** Data records follows **

/-- The acting stream reaches issue: its thread runs and no unwinding of it is due, it is not stopped, and its gap is over. -/
def Mach.reaches (m : Mach) : Bool :=
  m.t.status = .running && m.t.halted = none && !m.t.unw.any (fun u => u.due ≤ m.t.time) && !m.st.stopped && m.st.gap ≤ m.t.time
/-- The acting stream's fetch reads its bytes at home, through translations that are kept (R151, R383). -/
def Mach.fetched (m : Mach) : Mach :=
  if !m.reaches || !m.t.inSection m.isSec m.st.pc then m
  else match m.coreRange m.fetchVa 24 false with
    | .ok ps =>
      let m := (pieces m.fetchVa.toNat 24 0x10000).foldl (fun (m : Mach) (p : Nat × Nat) =>
        let a := BitVec.ofNat 64 p.1
        if (tlbHit m.core.tlb m.t.asid p.1).isSome then m else m.cacheXlate m.t.asid a (m.xlate m.t.asid a false m.t.priv)) m
      ps.foldl (fun (m : Mach) (p : Nat × Nat) => m.probeHome p.1 p.2) m
    | _ => m

/-- A thread whose time runs: running or ending, not halted. -/
def Thr.runs (t : Thr) : Bool :=
  t.halted = none && (match t.status with | .running => true | .ending _ _ => true | _ => false)

/-- What comes due on a place at the start of its A-cycle. -/
def Mach.dueOn (m : Mach) (pl : Place) : Mach :=
  let a := m.at_ pl
  if (match pl with | .p0 => m.thr0.runs | .p1 => m.thr1.runs && !m.thr0.paired) then
    let a := if a.t.settle then a.complete else a
    let a := ((a.modT Thr.actSpecials).settleTiles).landDue.deliverAll.entry.fetched
    (if a.t.paired then (a.at_ .p1).fetched else a).at_ m.cur
  else m
/-- What comes due on the core. -/
def Mach.due (m : Mach) : Mach := (m.dueOn .p0).dueOn .p1

/-! ### How a stream stands -/

/-- A stream's bundle in an A-cycle: none at issue; a trap of the fetch, decode or privilege class; a fetch that met a page; a stall, and
whether its cycle is a waypoint, with the slots it would occupy; or a bundle that would issue, trap by an operation check or freeze the core. -/
inductive Cand where
  | idle
  | early (r : TrapRec)
  | fault (dva : Word)
  | page (dva : Option Word)
  | held (h : Hold) (wayp : Bool) (slots : List (Fin 8))
  | ready (b : Issue) (rs : List Raw) (slots : List (Fin 8))

/-- The times after this one at which a stream's wait is evaluated again. -/
def Strm.evals (x : Strm) (time : Nat) : List Nat := match x.hold with | .waiting l => l.filter fun r => time < r | _ => []
/-- The stream waits for an evaluation that has not come (R190). -/
def Strm.heldTo (x : Strm) (time : Nat) : Bool := match x.hold with | .waiting l => !l.contains time && !(x.evals time).isEmpty | _ => false

/-- How the acting stream's bundle stands. -/
def Mach.cand (m : Mach) : Cand :=
  if !m.reaches then .idle
  else match m.fetch with
    | .trap r => .early r
    | .fault a => .fault a
    | .absent a => .page (some a)
    | .stopped => .page none
    | .ok rs slots =>
      let b := bundleOn m m rs
      match b.priv, b.verdict with
      | some r, _ => .early r
      | none, .stall h =>
        .held (match h with | .waiting _ => .waiting (m.st.evals m.t.time) | _ => h) (h.isWaypoint && !m.isSec) slots
      | none, _ => if m.st.heldTo m.t.time then .held m.st.hold false slots else .ready b rs slots

/-- The slots of a bundle that contends for them. -/
def Cand.slots : Cand → List (Fin 8) | .ready _ _ sl => sl | _ => []
/-- Two bundles share an occupied slot (R31). -/
def collide (a b : Cand) : Bool := a.slots.any b.slots.contains
/-- The bundle would freeze the core. -/
def Cand.freezes : Cand → Bool
  | .ready b _ _ => b.verdict = .freeze
  | .page _ => true
  | _ => false
/-- The pages a frozen core waits for. -/
def Cand.waitsFor : Cand → List Word | .ready b _ _ => b.waitFor | .page (some a) => [a] | _ => []
/-- The trap a bundle makes in this cycle. -/
def Cand.trap? : Cand → Option TrapRec
  | .early r => some r
  | .ready b _ _ => (match b.verdict with | .trap r => some r | _ => none)
  | _ => none
/-- The bundle traps before it could stall. -/
def Cand.isEarly : Cand → Bool | .early _ => true | _ => false
/-- The bundle would issue. -/
def Cand.goes : Cand → Bool | .ready b _ _ => b.verdict = .go | _ => false
/-- A bundle that lost its slots waits whole (R31). -/
def Cand.lose : Cand → Cand | .ready _ _ sl => .held .other false sl | c => c
/-- A bundle that a result interlock holds and that would lose its slots to the other's bundle waits for more than its results: it is not yet the time
τ at which it would issue if no result interlock held it (R87). Of two threads' bundles one that would have lost so wins next (R31). -/
def Cand.outbid (mine other : Cand) (wins : Bool) : Cand :=
  match mine with
  | .held .interlock w sl => if !wins && other.goes && sl.any other.slots.contains then .held .outbid w sl else mine
  | c => c
/-- The granules a bundle consumes (R133). -/
def Cand.eaten : Cand → List Nat | .ready b _ _ => b.eaten | _ => []

/-! ### The A-cycle's outcome -/

/-- The machine as the cycle found it and before the cycle's end, the places whose bundle issued, whose cycle is a waypoint, and whose bundle trapped; the
places' bundles for `brkp`. -/
structure Cyc where
  pre : Mach
  m : Mach
  issued : List Place
  wayp : List Place
  trapped : List Place
  brks : List (Place × Issue)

** End of Data records **

*Assignment*
From the records above, retype only the lines starting at the line that contains "def Cand.freezes : Cand → Bool" and ending at the line that contains "def Cand.isEarly : Cand", both included.

*Answer section*
def Cand.freezes : Cand → Bool
  | .ready b _ _ => b.verdict = .freeze
  | .page _ => true
  | _ => false
/-- The pages a frozen core waits for. -/
def Cand.waitsFor : Cand → List Word | .ready b _ _ => b.waitFor | .page (some a) => [a] | _ => []
/-- The trap a bundle makes in this cycle. -/
def Cand.trap? : Cand → Option TrapRec
  | .early r => some r
  | .ready b _ _ => (match b.verdict with | .trap r => some r | _ => none)
  | _ => none
/-- The bundle traps before it could stall. -/
def Cand.isEarly : Cand → Bool | .early _ => true | _ => false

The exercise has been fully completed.